→ **Input data**
● ● ●

-- ==== Sys2Proof/Machine/RunOp.lean ====
section
/-!
DEFINITION. Running an instruction word: the clear definition goes through the decoder and `exec`; compiled code, which has
no tag for so many constructors with fields, takes the same meanings by the name of the row.
-/

namespace Sys2Proof.Machine
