def loadV (d a : BitVec 5) (sg : BitVec 3) (i : BitVec 9) (z code : Nat) (f : List Byte → VReg) : Option LoadForm :=
  some ⟨4, { xr := [a], vs := [d.toNat] }, sg, fun t => getX t a + scaled i z, z, .vec d.toNat code, fun bs t => setV t d (f bs)⟩

/-- LD, LDD, LDV, LDVH and LDVB: a byte, halfword or word is extended by sign or by zeros; 16 bytes are the low half of a
register whose high half is 0; 4 bytes fill every lane of FP32. -/
def loadOf : Instr → Option LoadForm
  | .ldB d a sg i => loadX d a sg i 1 0 fun bs => (bytesVal 8 bs).signExtend 64
  | .ldBu d a sg i => loadX d a sg i 1 1 fun bs => bytesVal 64 bs
  | .ldH d a sg i => loadX d a sg i 2 2 fun bs => (bytesVal 16 bs).signExtend 64
  | .ldHu d a sg i => loadX d a sg i 2 3 fun bs => bytesVal 64 bs
  | .ldW d a sg i => loadX d a sg i 4 4 fun bs => (bytesVal 32 bs).signExtend 64
  | .ldWu d a sg i => loadX d a sg i 4 5 fun bs => bytesVal 64 bs
  | .ldD d a sg i => loadX d a sg i 8 6 fun bs => bytesVal 64 bs
  | .ldd d a => some ⟨2, { xr := [a], xw := some d }, 0, fun t => getX t a, 8, .load d.toNat 6, fun bs t =>
      setX t d (bytesVal 64 bs)⟩
  | .ldv d a sg i => loadV d a sg i 32 0 fun bs => bytesVal 256 bs
  | .ldvh d a sg i => loadV d a sg i 16 4 fun bs => bytesVal 256 bs
  | .ldvb d a sg i => loadV d a sg i 4 6 fun bs => bytesVal 256 (bs ++ bs ++ bs ++ bs ++ bs ++ bs ++ bs ++ bs)
  | _ => none

/-- R152, R157: a load through a LOCAL segment that passes the check, reads no poison, and has no earlier CORE access of its
thread to its own core before it, puts the bytes at the address into its destination, and changes nothing else, no byte of
memory included. -/
def LoadHere : Prop :=
  ∀ (i : Instr) (c : LoadForm) (s : State), loadOf i = some c → Runs s c.uses →
    let off := c.off (curThread s)
    let a := addressOf s c.sg off
    segKind (getSeg (curThread s) c.sg) = kindLocal → Passes s c.sg off c.size needR true → selfPending s = false →
    poolPoisoned (curCore s) a c.size = false →
    exec i s = .next (moved s c.len (c.put (poolBytes (curCore s) a c.size) (curThread s)))

/-- The state in which the current thread, whose access of main memory has been performed in `s`, awaits the reply with its bytes
(R101, R104). -/
def asking (s : State) (dest : ReplyTo) (sg : BitVec 3) (off : Word) (len : Nat) (bs : List Byte) : State :=
  putThread (send s (.reply (curRef s) s.cur.1 (.ok bs))) (parkThread (curThread s) (.reply dest sg.toNat off) len)

/-- The current context is not SAVED, and no reply to the current thread from its own core is on its way. -/
def NoReply (s : State) : Prop := ctxSaved s (curCtx s) = false ∧ ∀ q ∈ s.net, wayOf q ≠ [1, s.cur.1, s.cur.2.val, s.cur.1]

/-- The current thread as `t` once such a reply has completed its instruction: issuable from the next cycle, at the next instruction. -/
def answered (s : State) (len : Nat) (t : Thread) : State :=
  moved s len { t with parkedFrom := (curThread s).phase, wait := .none, parkLen := len, soon := true, popped := none }

/-- R152, R101, R104: a load through a CORE segment sends a message that asks the owner of the bytes, where the core's send port takes
it and no earlier posted STF.E or muster wait of the thread is still to be performed there (log 151), and parks until the reply; one through a GLOBAL segment parks until the bytes that its thread's view of memory gives at the address
have arrived, which then reach its destination. -/
def LoadElsewhere : Prop :=
  ∀ (i : Instr) (c : LoadForm) (s : State), loadOf i = some c → Runs s c.uses → inMsgSlot s = false →
    let d := getSeg (curThread s) c.sg
    let off := c.off (curThread s)
    let a := addressOf s c.sg off
    Passes s c.sg off c.size needR true →
    (segKind d = kindCore → portShut s (coreKey (curCtx s) (segTarget d)) = false →
      exec i s = .next (putThread (send s (.request (coreKey (curCtx s) (segTarget d))
        ⟨curRef s, .load a c.size⟩)) (parkThread (curThread s) (.reply c.dest c.sg.toNat off) c.len)))
    ∧ (segKind d = kindGlobal → ∀ s' l bs, viewRead s (curView s) a c.size accLoad = .ok (s', l, bs) →
      exec i s = .next (asking s' c.dest c.sg off c.len bs)
      ∧ (NoReply s' → exec (.reply s'.net.length) (asking s' c.dest c.sg off c.len bs) =
        .next (answered s' c.len (c.put bs (curThread s')))))

/-- A plain store: its length, what it uses, its segment, offset, and bytes (R152, R157). -/
structure StoreForm where
  len : Nat
  uses : Uses
  sg : BitVec 3
  off : Thread → Word
  bytes : Thread → List Byte

/-- ST, STD, STV and STVH. -/
def storeOf : Instr → Option StoreForm
  | .st d a sg w i => some ⟨4, { xr := [a, d] }, sg, fun t => getX t a + scaled i (2 ^ w.toNat), fun t =>
      valBytes (2 ^ w.toNat) (getX t d)⟩
  | .std d a => some ⟨2, { xr := [a, d] }, 0, fun t => getX t a, fun t => valBytes 8 (getX t d)⟩
  | .stv d a sg i => some ⟨4, { xr := [a], vs := [d.toNat] }, sg, fun t => getX t a + scaled i 32, fun t => valBytes 32 (getV t d)⟩
  | .stvh d a sg i => some ⟨4, { xr := [a], vs := [d.toNat] }, sg, fun t => getX t a + scaled i 16, fun t => valBytes 16 (getV t d)⟩
  | _ => none
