-- ==== Sys2Proof/Laws/State.lean ====
section
/-!
SUPPORT. One lemma for each field of State, Core and Thread and each named update of it: the field after the update. Each
is true by definition, so that no later proof unfolds a record update.
-/

namespace Sys2Proof.Machine

@[simp] theorem setCore_agenda (s : State) (k : Nat) (c : Core) : (setCore s k c).agenda = s.agenda := rfl
@[simp] theorem setCore_cur (s : State) (k : Nat) (c : Core) : (setCore s k c).cur = s.cur := rfl
@[simp] theorem setCore_iword (s : State) (k : Nat) (c : Core) : (setCore s k c).iword = s.iword := rfl
@[simp] theorem setCore_focus (s : State) (k : Nat) (c : Core) : (setCore s k c).focus = s.focus := rfl
@[simp] theorem setCore_free (s : State) (k : Nat) (c : Core) : (setCore s k c).free = s.free := rfl
@[simp] theorem setCore_cycle (s : State) (k : Nat) (c : Core) : (setCore s k c).cycle = s.cycle := rfl
@[simp] theorem setCore_clusters (s : State) (k : Nat) (c : Core) : (setCore s k c).clusters = s.clusters := rfl
@[simp] theorem setCore_dies (s : State) (k : Nat) (c : Core) : (setCore s k c).dies = s.dies := rfl
@[simp] theorem setCore_contexts (s : State) (k : Nat) (c : Core) : (setCore s k c).contexts = s.contexts := rfl
@[simp] theorem setCore_oldGens (s : State) (k : Nat) (c : Core) : (setCore s k c).oldGens = s.oldGens := rfl
@[simp] theorem setCore_rotors (s : State) (k : Nat) (c : Core) : (setCore s k c).rotors = s.rotors := rfl
@[simp] theorem setCore_mem (s : State) (k : Nat) (c : Core) : (setCore s k c).mem = s.mem := rfl
@[simp] theorem setCore_futures (s : State) (k : Nat) (c : Core) : (setCore s k c).futures = s.futures := rfl
@[simp] theorem setCore_poisoned (s : State) (k : Nat) (c : Core) : (setCore s k c).poisoned = s.poisoned := rfl
@[simp] theorem setCore_modules (s : State) (k : Nat) (c : Core) : (setCore s k c).modules = s.modules := rfl
@[simp] theorem setCore_absent (s : State) (k : Nat) (c : Core) : (setCore s k c).absent = s.absent := rfl
@[simp] theorem setCore_power (s : State) (k : Nat) (c : Core) : (setCore s k c).power = s.power := rfl
@[simp] theorem setCore_images (s : State) (k : Nat) (c : Core) : (setCore s k c).images = s.images := rfl
@[simp] theorem setCore_runningImage (s : State) (k : Nat) (c : Core) : (setCore s k c).runningImage = s.runningImage := rfl
@[simp] theorem setCore_rollback (s : State) (k : Nat) (c : Core) : (setCore s k c).rollback = s.rollback := rfl
@[simp] theorem setCore_status (s : State) (k : Nat) (c : Core) : (setCore s k c).status = s.status := rfl
@[simp] theorem setCore_hostq (s : State) (k : Nat) (c : Core) : (setCore s k c).hostq = s.hostq := rfl
@[simp] theorem setCore_peers (s : State) (k : Nat) (c : Core) : (setCore s k c).peers = s.peers := rfl
@[simp] theorem setCore_routes (s : State) (k : Nat) (c : Core) : (setCore s k c).routes = s.routes := rfl
@[simp] theorem setCore_dieLinks (s : State) (k : Nat) (c : Core) : (setCore s k c).dieLinks = s.dieLinks := rfl
@[simp] theorem setCore_waits (s : State) (k : Nat) (c : Core) : (setCore s k c).waits = s.waits := rfl
@[simp] theorem setCore_waitovf (s : State) (k : Nat) (c : Core) : (setCore s k c).waitovf = s.waitovf := rfl
@[simp] theorem setCore_corrected (s : State) (k : Nat) (c : Core) : (setCore s k c).corrected = s.corrected := rfl
@[simp] theorem setCore_telemetry (s : State) (k : Nat) (c : Core) : (setCore s k c).telemetry = s.telemetry := rfl
@[simp] theorem setCore_attest (s : State) (k : Nat) (c : Core) : (setCore s k c).attest = s.attest := rfl
@[simp] theorem setCore_net (s : State) (k : Nat) (c : Core) : (setCore s k c).net = s.net := rfl
@[simp] theorem setCore_deviceNumber (s : State) (k : Nat) (c : Core) : (setCore s k c).deviceNumber = s.deviceNumber := rfl
@[simp] theorem setCore_hostRead (s : State) (k : Nat) (c : Core) : (setCore s k c).hostRead = s.hostRead := rfl

@[simp] theorem modCore_agenda (s : State) (k : Nat) (f : Core → Core) : (modCore s k f).agenda = s.agenda := rfl
@[simp] theorem modCore_cur (s : State) (k : Nat) (f : Core → Core) : (modCore s k f).cur = s.cur := rfl
@[simp] theorem modCore_iword (s : State) (k : Nat) (f : Core → Core) : (modCore s k f).iword = s.iword := rfl
@[simp] theorem modCore_focus (s : State) (k : Nat) (f : Core → Core) : (modCore s k f).focus = s.focus := rfl
@[simp] theorem modCore_free (s : State) (k : Nat) (f : Core → Core) : (modCore s k f).free = s.free := rfl
@[simp] theorem modCore_cycle (s : State) (k : Nat) (f : Core → Core) : (modCore s k f).cycle = s.cycle := rfl
@[simp] theorem modCore_clusters (s : State) (k : Nat) (f : Core → Core) : (modCore s k f).clusters = s.clusters := rfl
@[simp] theorem modCore_dies (s : State) (k : Nat) (f : Core → Core) : (modCore s k f).dies = s.dies := rfl
@[simp] theorem modCore_contexts (s : State) (k : Nat) (f : Core → Core) : (modCore s k f).contexts = s.contexts := rfl
@[simp] theorem modCore_oldGens (s : State) (k : Nat) (f : Core → Core) : (modCore s k f).oldGens = s.oldGens := rfl
@[simp] theorem modCore_rotors (s : State) (k : Nat) (f : Core → Core) : (modCore s k f).rotors = s.rotors := rfl
@[simp] theorem modCore_mem (s : State) (k : Nat) (f : Core → Core) : (modCore s k f).mem = s.mem := rfl
@[simp] theorem modCore_futures (s : State) (k : Nat) (f : Core → Core) : (modCore s k f).futures = s.futures := rfl
@[simp] theorem modCore_poisoned (s : State) (k : Nat) (f : Core → Core) : (modCore s k f).poisoned = s.poisoned := rfl
@[simp] theorem modCore_modules (s : State) (k : Nat) (f : Core → Core) : (modCore s k f).modules = s.modules := rfl
@[simp] theorem modCore_absent (s : State) (k : Nat) (f : Core → Core) : (modCore s k f).absent = s.absent := rfl
@[simp] theorem modCore_power (s : State) (k : Nat) (f : Core → Core) : (modCore s k f).power = s.power := rfl
@[simp] theorem modCore_images (s : State) (k : Nat) (f : Core → Core) : (modCore s k f).images = s.images := rfl
@[simp] theorem modCore_runningImage (s : State) (k : Nat) (f : Core → Core) : (modCore s k f).runningImage = s.runningImage := rfl
@[simp] theorem modCore_rollback (s : State) (k : Nat) (f : Core → Core) : (modCore s k f).rollback = s.rollback := rfl
@[simp] theorem modCore_status (s : State) (k : Nat) (f : Core → Core) : (modCore s k f).status = s.status := rfl
@[simp] theorem modCore_hostq (s : State) (k : Nat) (f : Core → Core) : (modCore s k f).hostq = s.hostq := rfl
@[simp] theorem modCore_peers (s : State) (k : Nat) (f : Core → Core) : (modCore s k f).peers = s.peers := rfl
@[simp] theorem modCore_routes (s : State) (k : Nat) (f : Core → Core) : (modCore s k f).routes = s.routes := rfl
@[simp] theorem modCore_dieLinks (s : State) (k : Nat) (f : Core → Core) : (modCore s k f).dieLinks = s.dieLinks := rfl
@[simp] theorem modCore_waits (s : State) (k : Nat) (f : Core → Core) : (modCore s k f).waits = s.waits := rfl
@[simp] theorem modCore_waitovf (s : State) (k : Nat) (f : Core → Core) : (modCore s k f).waitovf = s.waitovf := rfl
@[simp] theorem modCore_corrected (s : State) (k : Nat) (f : Core → Core) : (modCore s k f).corrected = s.corrected := rfl
@[simp] theorem modCore_telemetry (s : State) (k : Nat) (f : Core → Core) : (modCore s k f).telemetry = s.telemetry := rfl
@[simp] theorem modCore_attest (s : State) (k : Nat) (f : Core → Core) : (modCore s k f).attest = s.attest := rfl
@[simp] theorem modCore_net (s : State) (k : Nat) (f : Core → Core) : (modCore s k f).net = s.net := rfl
@[simp] theorem modCore_deviceNumber (s : State) (k : Nat) (f : Core → Core) : (modCore s k f).deviceNumber = s.deviceNumber := rfl
@[simp] theorem modCore_hostRead (s : State) (k : Nat) (f : Core → Core) : (modCore s k f).hostRead = s.hostRead := rfl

● ● ●

→ **What needs to be done**
Would you retype exactly the lines above, from the line with "c).rotors = s.rotors := rfl" to the line with "c).modules = s.modules := rfl", with both end lines kept and nothing more?

→ **Exercise response**
@[simp] theorem setCore_rotors (s : State) (k : Nat) (c : Core) : (setCore s k c).rotors = s.rotors := rfl
@[simp] theorem setCore_mem (s : State) (k : Nat) (c : Core) : (setCore s k c).mem = s.mem := rfl
@[simp] theorem setCore_futures (s : State) (k : Nat) (c : Core) : (setCore s k c).futures = s.futures := rfl
@[simp] theorem setCore_poisoned (s : State) (k : Nat) (c : Core) : (setCore s k c).poisoned = s.poisoned := rfl
@[simp] theorem setCore_modules (s : State) (k : Nat) (c : Core) : (setCore s k c).modules = s.modules := rfl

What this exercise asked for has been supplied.